The Astoria Lady Fishermen landed a league title and also made it to the state playoffs this season for the first time in over a decade.
Now they’ve earned another honor: an invitation to participate in an elite basketball competition in Alaska next year.
“The 2018-2019 basketball season truly marked a level of success and accomplishment in levels of achievement that have not been witnessed by Astoria High School in recent decades,” Principal Lynn Jackson told the Astoria City Council during a presentation Monday night.
“In fact, literally, not in the lifetime of the young ladies seated behind me has Astoria High School achieved such success,” he added with a nod to members of the Lady Fish listening in the audience.
The invitation to participate in the ACS Pepsi Invitational in Anchorage is an honor and an opportunity — it will be the farthest away the team has ever played — but it comes with corresponding logistical issues that have proven to be difficult.
Estimated travel costs come to around $9,000. Through fundraising and donations from local businesses, the team has managed to raise close to $3,000.

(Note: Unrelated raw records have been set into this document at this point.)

-- ==== Sys2Proof/Word.lean ====
section
/-! DEFINITION. The plain value types of the gf_modular_arithmetic_engine: bytes and command words, the field
GF(2^255-19) of the field unit, the integers modulo the group order of the scalar unit, and affine points. -/

namespace Sys2Proof

/-- A byte of DMEM (20_memory.md R100). -/
abbrev Byte := BitVec 8

/-- A command word and a host word, both 32 bits (20_memory.md R100, 30_encoding.md R140). -/
abbrev Word := BitVec 32

/-- The field prime p = 2^255 - 19 (00_scope.md R9). -/
abbrev fieldPrime : Nat :=
  57896044618658097711785492504343953926634992332820282019728792003956564819949

/-- The group order l = 2^252 + 27742317777372353535851937790883648493 (00_scope.md R11). -/
abbrev groupOrder : Nat :=
  7237005577332262213973186563042994240857116359379907606001950938285454250989

/-- A field value: an element of GF(p), held as its canonical representative (00_scope.md R9, 10_state.md R42).
The operations `+`, `-`, `*` on `Fin` are those modulo `fieldPrime`. -/
abbrev Fe := Fin fieldPrime

/-- A scalar value: an integer s with 0 <= s < l (10_state.md R43). -/
abbrev Scalar := Fin groupOrder

/-- An affine point (x, y), the architectural value of a written point register (10_state.md R44).  That it lies on
the curve is no part of the type: it is the invariant `Safety.PointsOnCurve`. -/
structure Pt where
  x : Fe
  y : Fe
deriving DecidableEq, Repr

end Sys2Proof
end

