-- ==== Sys2Proof/Machine/Scalar.lean ====
section
/-! DEFINITION. The meanings of the scalar commands (42_scalar.md).  `_v` is the public-input hint, which changes nothing
(30_encoding.md R143).  Every command checks its immediate, then its sources, and only then has its effect
(60_exceptions.md R376). -/

namespace Sys2Proof.Machine

/-- SUNPACK: load a scalar from a slot, masking and reducing (42_scalar.md R272). -/
def execSunpack (_v : Bool) (rd : SReg) (slot : BitVec 8) (s : State) : Result :=
  checkRange (slotInRange slot) s (complete (s.setS rd (scUnpack (s.dmemRead slot 1))))

/-- SUNPACK64: reduce the 64 bytes of two slots, the lower-numbered slot low (42_scalar.md R273). -/
def execSunpack64 (_v : Bool) (rd : SReg) (slot : BitVec 8) (s : State) : Result :=
  checkRange (slotPairInRange slot) s (complete (s.setS rd (scReduce (s.dmemRead slot 2))))

/-- SPACK: store a scalar to a slot (42_scalar.md R274). -/
def execSpack (_v : Bool) (ra : SReg) (slot : BitVec 8) (s : State) : Result :=
  checkRange (slotInRange slot) s (withSources (s.readS ra) s fun a => s.dmemWrite slot (scPack a))

/-- SADD: (a + b) mod l (42_scalar.md R275). -/
def execSadd (_v : Bool) (rd ra rb : SReg) (s : State) : Result :=
  withSources ((s.readS ra).both (s.readS rb)) s fun (a, b) => s.setS rd (a + b)

/-- SSUB: (a - b) mod l (42_scalar.md R276). -/
def execSsub (_v : Bool) (rd ra rb : SReg) (s : State) : Result :=
  withSources ((s.readS ra).both (s.readS rb)) s fun (a, b) => s.setS rd (a - b)

/-- SNEG: (-a) mod l (42_scalar.md R277). -/
def execSneg (_v : Bool) (rd ra : SReg) (s : State) : Result :=
  withSources (s.readS ra) s fun a => s.setS rd (-a)

/-- SMUL: (a * b) mod l (42_scalar.md R278). -/
def execSmul (_v : Bool) (rd ra rb : SReg) (s : State) : Result :=
  withSources ((s.readS ra).both (s.readS rb)) s fun (a, b) => s.setS rd (a * b)

/-- SSQR: (a * a) mod l (42_scalar.md R279). -/
def execSsqr (_v : Bool) (rd ra : SReg) (s : State) : Result :=
  withSources (s.readS ra) s fun a => s.setS rd (a * a)

/-- SINV: a^(l-2) mod l, so 0 for a = 0 (42_scalar.md R280). -/
def execSinv (_v : Bool) (rd ra : SReg) (s : State) : Result :=
  withSources (s.readS ra) s fun a => s.setS rd (scInv a)

/-- SISZERO (42_scalar.md R281). -/
def execSiszero (_v : Bool) (rd : BReg) (ra : SReg) (s : State) : Result :=
  withSources (s.readS ra) s fun a => s.setB rd (scIsZero a)

/-- SISONE (42_scalar.md R282). -/
def execSisone (_v : Bool) (rd : BReg) (ra : SReg) (s : State) : Result :=
  withSources (s.readS ra) s fun a => s.setB rd (scIsOne a)

/-- SEQ (42_scalar.md R283). -/
def execSeq (_v : Bool) (rd : BReg) (ra rb : SReg) (s : State) : Result :=
  withSources ((s.readS ra).both (s.readS rb)) s fun (a, b) => s.setB rd (scIsEq a b)

/-- SCMOV: the destination is a source too, whatever the selector (42_scalar.md R284). -/
def execScmov (_v : Bool) (rd ra : SReg) (rc : BReg) (s : State) : Result :=
  withSources ((s.readS rd).both (s.readS ra)) s fun (d, a) => s.setS rd (ctSelect (s.getB rc) a d)

end Sys2Proof.Machine
end

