/-- FINVSQRTI and FSQRTI: the flag says whether the source is a nonzero square; the result is the nonnegative root of 1/a
or of SQRT_M1/a, times a for FSQRTI; both give 0 and flag 0 for 0 (41_field.md R214, R215). -/
def Obligations.SquareRootsWithFlag : Prop :=
  ∀ (s : State) (v : Bool) (rd ra : FReg) (rc : BReg) (a : Fe), s.f[ra] = some a →
    ∃ t u r x, exec (.finvsqrti v rd ra rc) s = .next t ∧ OnlyFB s t rd r rc x ∧
      exec (.fsqrti v rd ra rc) s = .next u ∧ OnlyFB s u rd (r * a) rc x ∧
      (x = true ↔ a ≠ 0 ∧ ∃ y : Fe, y * y = a) ∧ r.val % 2 = 0 ∧ (x = true → r * r * a = 1) ∧
      (x = false → a ≠ 0 → r * r * a = sqrtM1) ∧ (a = 0 → r = 0)

/-- The four cases of SQRT_RATIO_M1, exactly one of which applies, each with its unique nonnegative value
(41_field.md R195). -/
def Obligations.SqrtRatioCases : Prop :=
  ∀ u v : Fe,
    (u = 0 → sqrtRatioM1 u v = (true, 0)) ∧
    (u ≠ 0 → v = 0 → sqrtRatioM1 u v = (false, 0)) ∧
    (u ≠ 0 → v ≠ 0 → (∃ x : Fe, v * (x * x) = u) →
      ∃ r, sqrtRatioM1 u v = (true, r) ∧ ∀ z : Fe, (v * (z * z) = u ∧ z.val % 2 = 0) ↔ z = r) ∧
    (u ≠ 0 → v ≠ 0 → (¬∃ x : Fe, v * (x * x) = u) →
      ∃ r, sqrtRatioM1 u v = (false, r) ∧ ∀ z : Fe, (v * (z * z) = sqrtM1 * u ∧ z.val % 2 = 0) ↔ z = r)

/-- FISZERO, FISONE, FISNEG and FISEQ write their flag and nothing else (41_field.md R216 to R219). -/
def Obligations.FieldPredicateFlags : Prop :=
  ∀ (s : State) (v : Bool) (rd : BReg) (ra rb : FReg) (a b : Fe), s.f[ra] = some a → s.f[rb] = some b →
    (∃ t, exec (.fiszero v rd ra) s = .next t ∧ OnlyB s t rd (decide (a = 0))) ∧
    (∃ t, exec (.fisone v rd ra) s = .next t ∧ OnlyB s t rd (decide (a = 1))) ∧
    (∃ t, exec (.fisneg v rd ra) s = .next t ∧ OnlyB s t rd (decide (a.val % 2 = 1))) ∧
    ∃ t, exec (.fiseq v rd ra rb) s = .next t ∧ OnlyB s t rd (decide (a = b))

/-- FCMOV, SCMOV and GCMOV write the source if the selector is 1 and the destination's own value if it is 0, and nothing
else (41_field.md R220, 42_scalar.md R284, 43_group.md R345). -/
def Obligations.ConditionalMovesSelect : Prop :=
  ∀ (s : State) (v : Bool) (rd ra : Fin 16) (rc : BReg),
    (∀ d a : Fe, s.f[rd] = some d → s.f[ra] = some a →
      ∃ t, exec (.fcmov v rd ra rc) s = .next t ∧ OnlyF s t rd (if s.b[rc] = true then a else d)) ∧
    (∀ d a : Scalar, s.sc[rd] = some d → s.sc[ra] = some a →
      ∃ t, exec (.scmov v rd ra rc) s = .next t ∧ OnlyS s t rd (if s.b[rc] = true then a else d)) ∧
    ∀ d a : Pt, s.g[rd] = .point d → s.g[ra] = .point a →
      ∃ t, exec (.gcmov v rd ra rc) s = .next t ∧ OnlyG s t rd (.point (if s.b[rc] = true then a else d))

/-- The field round trips: FPACK, FUNPACK and FPACK again write the same bytes; and for every 32 bytes, FUNPACK then FPACK
write the integer's residue, which are those bytes exactly when they are canonical (41_field.md R229). -/
def Obligations.FieldRoundTrip : Prop :=
  ∀ (s : State) (v : Bool) (rd ra : FReg) (n m : BitVec 8), n.toNat ≤ 63 → m.toNat ≤ 63 →
    (∀ a : Fe, s.f[ra] = some a →
      ∃ t u x, exec (.fpack v ra n) s = .next t ∧ exec (.funpack v rd n) t = .next u ∧ exec (.fpack v rd m) u = .next x ∧
        ∀ j, j < 32 → x.dmemByte (32 * m.toNat + j) = t.dmemByte (32 * n.toNat + j)) ∧
    ∃ t u, exec (.funpack v rd n) s = .next t ∧ exec (.fpack v rd m) t = .next u ∧
      u.dmemRead m 1 = leBytes (leInt (s.dmemRead n 1) % 2 ^ 255 % fieldPrime) 32 ∧
      (u.dmemRead m 1 = s.dmemRead n 1 ↔ leInt (s.dmemRead n 1) < fieldPrime)

/-! ### The scalar unit -/

/-- SUNPACK loads the slot's integer modulo 2^253 modulo l, SUNPACK64 the 64-byte integer of two slots modulo l, and SPACK
stores the scalar's bytes (42_scalar.md R262, R263, R272 to R274). -/
def Obligations.ScalarLoadAndStore : Prop :=
  ∀ (s : State) (v : Bool) (slot : BitVec 8),
    (∀ rd : SReg, slot.toNat ≤ 63 → ∃ t r, exec (.sunpack v rd slot) s = .next t ∧ OnlyS s t rd r ∧
      r.val = (∑ j ∈ Finset.range 32, (s.dmemByte (32 * slot.toNat + j)).toNat * 256 ^ j) % 2 ^ 253 % groupOrder) ∧
    (∀ rd : SReg, slot.toNat ≤ 62 → ∃ t r, exec (.sunpack64 v rd slot) s = .next t ∧ OnlyS s t rd r ∧
      r.val = (∑ j ∈ Finset.range 64, (s.dmemByte (32 * slot.toNat + j)).toNat * 256 ^ j) % groupOrder) ∧
    ∀ (ra : SReg) (a : Scalar), slot.toNat ≤ 63 → s.sc[ra] = some a →
      ∃ t, exec (.spack v ra slot) s = .next t ∧ OnlySlot s t slot a.val
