theorem hostWrite_pc_congr (s : State) (h : ∀ k, k < 8 → w.getLsbD k = w'.getLsbD k) :
    s.hostWrite 0x00C w = s.hostWrite 0x00C w' := by
  have hpc : w.setWidth 8 = w'.setWidth 8 := BitVec.eq_of_getLsbD_eq fun k hk => by
    rw [BitVec.getLsbD_setWidth, BitVec.getLsbD_setWidth, h k hk]
  rw [hostWrite_pc, hostWrite_pc, hpc]

theorem hostWrite_breg_congr (s : State) (h : ∀ k, k < 16 → w.getLsbD k = w'.getLsbD k) :
    s.hostWrite 0x018 w = s.hostWrite 0x018 w' := by
  have hbits : (fun i : Fin 16 => w.getLsbD i) = fun i : Fin 16 => w'.getLsbD i := funext fun i => h i i.isLt
  rw [hostWrite_breg, hostWrite_breg, hbits]

end

end Sys2Proof.Machine
end

section
/-! Reserved offsets and bits of the window, and its read-only registers (10_state.md R71). -/

namespace Sys2Proof.Machine

/-- The read-only registers ID, ERRPC, ERRWORD, FSVALID, GVALID and RETIRED ignore every write. -/
theorem hostWriteAny_readOnly (s : State) (w : Word) {off : Nat}
    (h : off ∈ [0x000, 0x010, 0x014, 0x01C, 0x020, 0x024]) : s.hostWriteAny off 4 w = s := by
  simp only [List.mem_cons, List.not_mem_nil, or_false] at h
  rw [hostWriteAny_four s (by omega)]
  exact hostWrite_ignored s w (by omega) (by omega) (by omega) (by omega) (by omega)

/-- A reserved offset reads 0 and ignores every write, and neither sets HERR. -/
theorem hostAccess_reserved (s : State) {off : Nat} (h4 : off % 4 = 0) (hlo : 0x028 ≤ off) (hhi : off < 0x400) :
    s.hostReadAny off 4 = s.returning 0 ∧ ∀ w, s.hostWriteAny off 4 w = s := by
  refine ⟨?_, fun w => ?_⟩
  · rw [hostReadAny_four s h4]
    exact hostRead_reserved s (by omega) hhi
  · rw [hostWriteAny_four s h4]
    exact hostWrite_ignored s w (by omega) (by omega) (by omega) (by omega) hhi

/-- PC and ERRPC are 8 bits wide. -/
theorem hostReadAny_pcs_getLsbD_reserved (s : State) {k : Nat} (hk : 8 ≤ k) :
    (s.hostReadAny 0x00C 4).readData.getLsbD k = false ∧ (s.hostReadAny 0x010 4).readData.getLsbD k = false := by
  rw [hostReadAny_four s rfl, hostReadAny_four s rfl, hostRead_pc, hostRead_errpc, returning_readData,
    returning_readData]
  exact ⟨getLsbD_widened_eq_false _ hk, getLsbD_widened_eq_false _ hk⟩

/-- Two words that agree on a register's writable bits have the same effect when written to it. -/
theorem hostWriteAny_congr (s : State) {w w' : Word} (h : ∀ k, k < 4 → w.getLsbD k = w'.getLsbD k) :
    s.hostWriteAny 0x004 4 w = s.hostWriteAny 0x004 4 w' ∧ s.hostWriteAny 0x008 4 w = s.hostWriteAny 0x008 4 w' ∧
    ((∀ k, k < 8 → w.getLsbD k = w'.getLsbD k) → s.hostWriteAny 0x00C 4 w = s.hostWriteAny 0x00C 4 w') ∧
    ((∀ k, k < 16 → w.getLsbD k = w'.getLsbD k) → s.hostWriteAny 0x018 4 w = s.hostWriteAny 0x018 4 w') := by
  simp only [hostWriteAny_four, Nat.reduceMod, hostWrite_ctrl, hostWrite_status]
  exact ⟨writeCtrl_congr s h, writeStatus_congr s h, hostWrite_pc_congr s, hostWrite_breg_congr s⟩

/-- Settles O54, register by register: each reserved offset, each register's unused bits, and each write. -/
theorem reservedBitsReadZeroAndIgnoreWrites : Obligations.ReservedBitsReadZeroAndIgnoreWrites := by
  intro s
  refine ⟨fun _ h4 hlo hhi => hostAccess_reserved s h4 hlo hhi, fun _ hoff w => hostWriteAny_readOnly s w hoff,
    fun _ hk => ctrlWord_getLsbD_reserved s hk, fun _ hk => statusWord_getLsbD_reserved s hk,
    fun _ hk => hostReadAny_pcs_getLsbD_reserved s hk, fun k hk => ?breg, fun _ _ h => hostWriteAny_congr s h⟩
  case breg =>
    rw [hostReadAny_four s rfl]
    exact hostRead_breg_getLsbD_reserved s hk

end Sys2Proof.Machine
end

section
/-! The host's words of the two memories while Idle: what an aligned host access does at each offset of IMEM and DMEM,
and the bytes of a DMEM word (20_memory.md R102, R103). -/

namespace Sys2Proof.Machine

/-! ### Bytes of integers and of words -/

theorem leInt_lt (bs : List Byte) : leInt bs < 256 ^ bs.length := by
  induction bs with
  | nil => simp [leInt]
  | cons b bs ih =>
    have hb := b.isLt
    rw [leInt, List.length_cons, Nat.pow_succ']
    omega

/-- `le_int` keeps every byte at its place. -/
theorem leInt_div_mod (bs : List Byte) {k : Nat} (h : k < bs.length) : leInt bs / 256 ^ k % 256 = bs[k].toNat := by
  induction bs generalizing k with
  | nil => simp at h
  | cons b bs ih =>
    have hb := b.isLt
    cases k with
    | zero =>
      rw [leInt, List.getElem_cons_zero]
      omega
    | succ k =>
      have hshift : leInt (b :: bs) / 256 = leInt bs := by
        rw [leInt]
        omega
      rw [Nat.pow_succ', ← Nat.div_div_eq_div_mul, hshift, List.getElem_cons_succ]
      exact ih (Nat.lt_of_succ_lt_succ h)

/-- Bits 8j to 8j+7 of a word are its j-th base-256 digit. -/
theorem toNat_extractLsb'_byte (w : Word) (j : Nat) : (w.extractLsb' (8 * j) 8).toNat = w.toNat / 256 ^ j % 256 := by
  rw [BitVec.extractLsb'_toNat, Nat.shiftRight_eq_div_pow, Nat.pow_mul]

@[simp] theorem length_bytesOfWord (w : Word) : (bytesOfWord w).length = 4 := length_leBytes _ _

theorem getElem_bytesOfWord (w : Word) {j : Nat} (h : j < (bytesOfWord w).length) :
    (bytesOfWord w)[j] = w.extractLsb' (8 * j) 8 :=
  BitVec.eq_of_toNat_eq ((getElem_leBytes _ _ _ h).trans (toNat_extractLsb'_byte w j).symm)

/-! ### Memory bytes and words -/

@[simp] theorem getElem_dmemBytes (s : State) (a n : Nat) {j : Nat} (h : j < (s.dmemBytes a n).length) :
    (s.dmemBytes a n)[j] = s.dmemByte (a + j) := by
  induction n generalizing a j with
  | zero => simp at h
  | succ n ih =>
    cases j with
    | zero => rfl
    | succ j =>
      simp only [State.dmemBytes, List.getElem_cons_succ]
      rw [ih, Nat.add_right_comm, Nat.add_assoc]

/-- Byte j of the host word at address `a` is DMEM[a + j] (20_memory.md R103). -/
theorem dmemWord_byte (s : State) (a : Nat) {j : Nat} (hj : j < 4) :
    (s.dmemWord a).extractLsb' (8 * j) 8 = s.dmemByte (a + j) := by
  have hfits : leInt (s.dmemBytes a 4) < 2 ^ 32 := (leInt_lt _).trans_eq (by rw [length_dmemBytes]; rfl)
  apply BitVec.eq_of_toNat_eq
  rw [toNat_extractLsb'_byte, State.dmemWord, BitVec.toNat_ofNat, Nat.mod_eq_of_lt hfits,
    leInt_div_mod _ (by rwa [length_dmemBytes]), getElem_dmemBytes]

/-- DMEM after the bytes `bs` are stored from address `a` on: they stand there, every other byte is as before. -/
theorem dmemByte_writeRun (s : State) (a b : Nat) (bs : List Byte) :
    { s with dmem := Memory.writeRun s.dmem a bs }.dmemByte b =
      if h : a ≤ b ∧ b < a + bs.length then bs[b - a]'(by omega) else s.dmemByte b := by
  rw [State.dmemByte, Memory.read_writeRun]
  split <;> rfl

/-- IMEM after a write of word `k`. -/
theorem imemWord_imemWrite (s : State) (k k' : Nat) (w : Word) :
    (s.imemWrite k w).imemWord k' = if k = k' then w else s.imemWord k' := by
  rw [State.imemWord, imemWrite_imem, Memory.read_write]
  split <;> rfl

/-! ### Host accesses of the memories, by offset -/

theorem idleWrite_of_idle {s : State} (h : s.busy = false) (t : State) : s.idleWrite t = t := by
  simp [State.idleWrite, h]

theorem hostWrite_imem (s : State) (w : Word) {k : Nat} (hk : k < 256) :
    s.hostWrite (0x400 + 4 * k) w = s.idleWrite (s.imemWrite k w) := by
  have hword : (0x400 + 4 * k - 0x400) / 4 = k := by omega
  simp (disch := omega) only [State.hostWrite, if_neg, if_pos, hword]

theorem hostWrite_dmem (s : State) (w : Word) (m : Nat) :
    s.hostWrite (0x800 + 4 * m) w =
      s.idleWrite { s with dmem := Memory.writeRun s.dmem (4 * m) (bytesOfWord w) } := by
  simp (disch := omega) only [State.hostWrite, if_neg, Nat.add_sub_cancel_left]

theorem hostRead_imem_of_idle {s : State} (hidle : s.busy = false) {k : Nat} (hk : k < 256) :
    s.hostRead (0x400 + 4 * k) = s.returning (s.imemWord k) := by
  have hword : (0x400 + 4 * k - 0x400) / 4 = k := by omega
  simp (disch := omega) only [State.hostRead, if_neg, if_pos, hword, hidle, Bool.false_eq_true, if_false]

theorem hostRead_dmem_of_idle {s : State} (hidle : s.busy = false) (m : Nat) :
    s.hostRead (0x800 + 4 * m) = s.returning (s.dmemWord (4 * m)) := by
  simp (disch := omega) only [State.hostRead, if_neg, hidle, Bool.false_eq_true, if_false, Nat.add_sub_cancel_left]

/-! ### The obligation -/

section
variable {s : State} (hidle : s.busy = false)
include hidle

/-- A host write of DMEM word m sets bytes 4m to 4m+3, lowest byte first, and nothing else. -/
theorem hostWriteAny_dmem_of_idle (w : Word) (m : Nat) :
    ∃ t, s.hostWriteAny (0x800 + 4 * m) 4 w = t ∧ t = { s with dmem := t.dmem } ∧
      (∀ j, j < 4 → t.dmemByte (4 * m + j) = w.extractLsb' (8 * j) 8) ∧
      ∀ a, (a < 4 * m ∨ 4 * m + 4 ≤ a) → t.dmemByte a = s.dmemByte a := by
  refine ⟨{ s with dmem := Memory.writeRun s.dmem (4 * m) (bytesOfWord w) }, ?_, rfl, fun j hj => ?_, fun a ha => ?_⟩
  · rw [hostWriteAny_four s (by omega), hostWrite_dmem, idleWrite_of_idle hidle]
  · rw [dmemByte_writeRun, dif_pos (by rw [length_bytesOfWord]; omega), getElem_bytesOfWord, Nat.add_sub_cancel_left]
  · rw [dmemByte_writeRun, dif_neg (by rw [length_bytesOfWord]; omega)]

/-- A host write of IMEM word k sets that word and nothing else. -/
theorem hostWriteAny_imem_of_idle (w : Word) {k : Nat} (hk : k < 256) :
    ∃ t, s.hostWriteAny (0x400 + 4 * k) 4 w = t ∧ t = { s with imem := t.imem } ∧ t.imemWord k = w ∧
      ∀ k', k' ≠ k → t.imemWord k' = s.imemWord k' := by
  refine ⟨s.imemWrite k w, ?_, rfl, ?_, fun k' hne => ?_⟩
  · rw [hostWriteAny_four s (by omega), hostWrite_imem s w hk, idleWrite_of_idle hidle]
  · rw [imemWord_imemWrite, if_pos rfl]
  · rw [imemWord_imemWrite, if_neg hne.symm]

end

/-- Settles O57: each clause is what the aligned access at the word's offset does in an Idle state. -/
theorem hostWordsOfTheMemories : Obligations.HostWordsOfTheMemories := by
  intro s w hidle
  refine ⟨fun m _ => hostWriteAny_dmem_of_idle hidle w m, fun m j _ hj => ?dmemRead,
    fun k hk => ⟨?imemRead, hostWriteAny_imem_of_idle hidle w hk⟩⟩
  case dmemRead =>
    rw [hostReadAny_four s (by omega), hostRead_dmem_of_idle hidle, returning_readData]
    exact dmemWord_byte s (4 * m) hj
  case imemRead => rw [hostReadAny_four s (by omega), hostRead_imem_of_idle hidle hk, returning_readData]

end Sys2Proof.Machine
end

section
/-! The decoder as the table's selection by mask and match (30_encoding.md R148), and the words of its examples
(30_encoding.md R155). -/

namespace Sys2Proof

/-! ### The fields of two words' AND -/

/-- The AND of two words, field by field. -/
def Fields.and (f g : Fields) : Fields :=
  { opc := f.opc &&& g.opc, v := f.v && g.v, rd := f.rd &&& g.rd, ra := f.ra &&& g.ra, rb := f.rb &&& g.rb,
    rc := f.rc &&& g.rc, imm := f.imm &&& g.imm }

theorem finOfNat_and (a b : Nat) : Fin.ofNat 16 (a &&& b) = Fin.ofNat 16 a &&& Fin.ofNat 16 b := by
  have hand : (a &&& b) % 2 ^ 4 = a % 2 ^ 4 &&& b % 2 ^ 4 := Nat.and_mod_two_pow
  apply Fin.ext
  rw [Fin.and_val]
  exact hand

theorem odd_and (a b : Nat) : ((a &&& b) % 2 == 1) = (a % 2 == 1 && b % 2 == 1) := by
  rw [Bool.eq_iff_iff]
  simp only [beq_iff_eq, Bool.and_eq_true, Nat.and_mod_two_eq_one]

/-- Extracting fields commutes with AND: each field is a run of bits (30_encoding.md R140). -/
theorem fieldsOf_and (w m : Word) : fieldsOf (w &&& m) = (fieldsOf w).and (fieldsOf m) := by
  simp only [fieldsOf, Fields.and, BitVec.toNat_and, Nat.and_div_two_pow, BitVec.ofNat_and, finOfNat_and, odd_and]

/-! ### Mask and match of a row, as fields -/

/-- The fields of the mask of a row that uses `u`: OPC and the unused fields, never V (30_encoding.md R151). -/
def Uses.maskFields (u : Uses) : Fields :=
  { opc := BitVec.allOnes 7
    rd := if u.rd then 0 else 15
    ra := if u.ra then 0 else 15
    rb := if u.rb then 0 else 15
    rc := if u.rc then 0 else 15
    imm := if u.imm then 0 else BitVec.allOnes 8 }

theorem mask_matchBits_of_mem {r : Row} (h : r ∈ rows) :
    r.mask = wordOf r.uses.maskFields ∧ r.matchBits = wordOf { opc := r.opc } := by
  have htable : ∀ r ∈ rows, r.mask = wordOf r.uses.maskFields ∧ r.matchBits = wordOf { opc := r.opc } := by
    decide
  exact htable r h

theorem and_maskNibble (used : Bool) (x : Fin 16) : x &&& (if used then 0 else 15) = 0 ↔ (used || x == 0) = true := by
  revert used x
  decide

theorem and_maskByte (used : Bool) (x : BitVec 8) :
    x &&& (if used then 0 else BitVec.allOnes 8) = 0 ↔ (used || x == 0) = true := by
  cases used with
  | true => simp
  | false => simp only [Bool.false_eq_true, if_false, BitVec.and_allOnes, Bool.false_or, beq_iff_eq]

/-- What masking leaves is the bare opcode exactly when the opcode agrees and the unused fields are zero. -/
theorem and_maskFields_eq_iff (u : Uses) (f : Fields) (o : BitVec 7) :
    f.and u.maskFields = { opc := o } ↔ f.opc = o ∧ unusedZero u f = true := by
  simp only [Fields.and, Uses.maskFields, Fields.mk.injEq, BitVec.and_allOnes, Bool.and_false, true_and, and_maskNibble,
    and_maskByte, unusedZero, Bool.and_eq_true, and_assoc]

Jackson closed by noting that all but one student will return for the next season. The team plans to reach out to community partners for help in raising the remaining money, but will continue to do its part to raise the necessary funds.
“We couldn’t be more proud of our young ladies and the great work that you’ve done, so congratulations to you,” Mayor Bruce Jones said.
Jackson was about to step down from the podium when Jordan Schnitzer, a prominent Portland philanthropist and real estate developer who was in town to present the Friends of the Astoria Column’s annual report in his role as president of the group, turned in his chair.
“Are you going to make the ask?” he demanded of Jackson jokingly.
Sure, Jackson replied. Would the Jordan Schnitzer Foundation consider contributing to the teams’ travel fund?
Schnitzer stood up and announced, yes, indeed, the foundation will gladly give the team $5,000 — with one condition.
There had been a suggestion to name the traveling team in honor of Schnitzer, but he suggested an alternative: Name the team after Michael Foster, a teacher, community booster and early supporter of the Astoria Column, and Hal Snow, a former long-serving city attorney who also championed the Column. Both men died in 2016.
“It’s important that we remember those who came before us and did so much that we all benefit from just as you will all leave your legacy for generations to come after you,” Schnitzer said.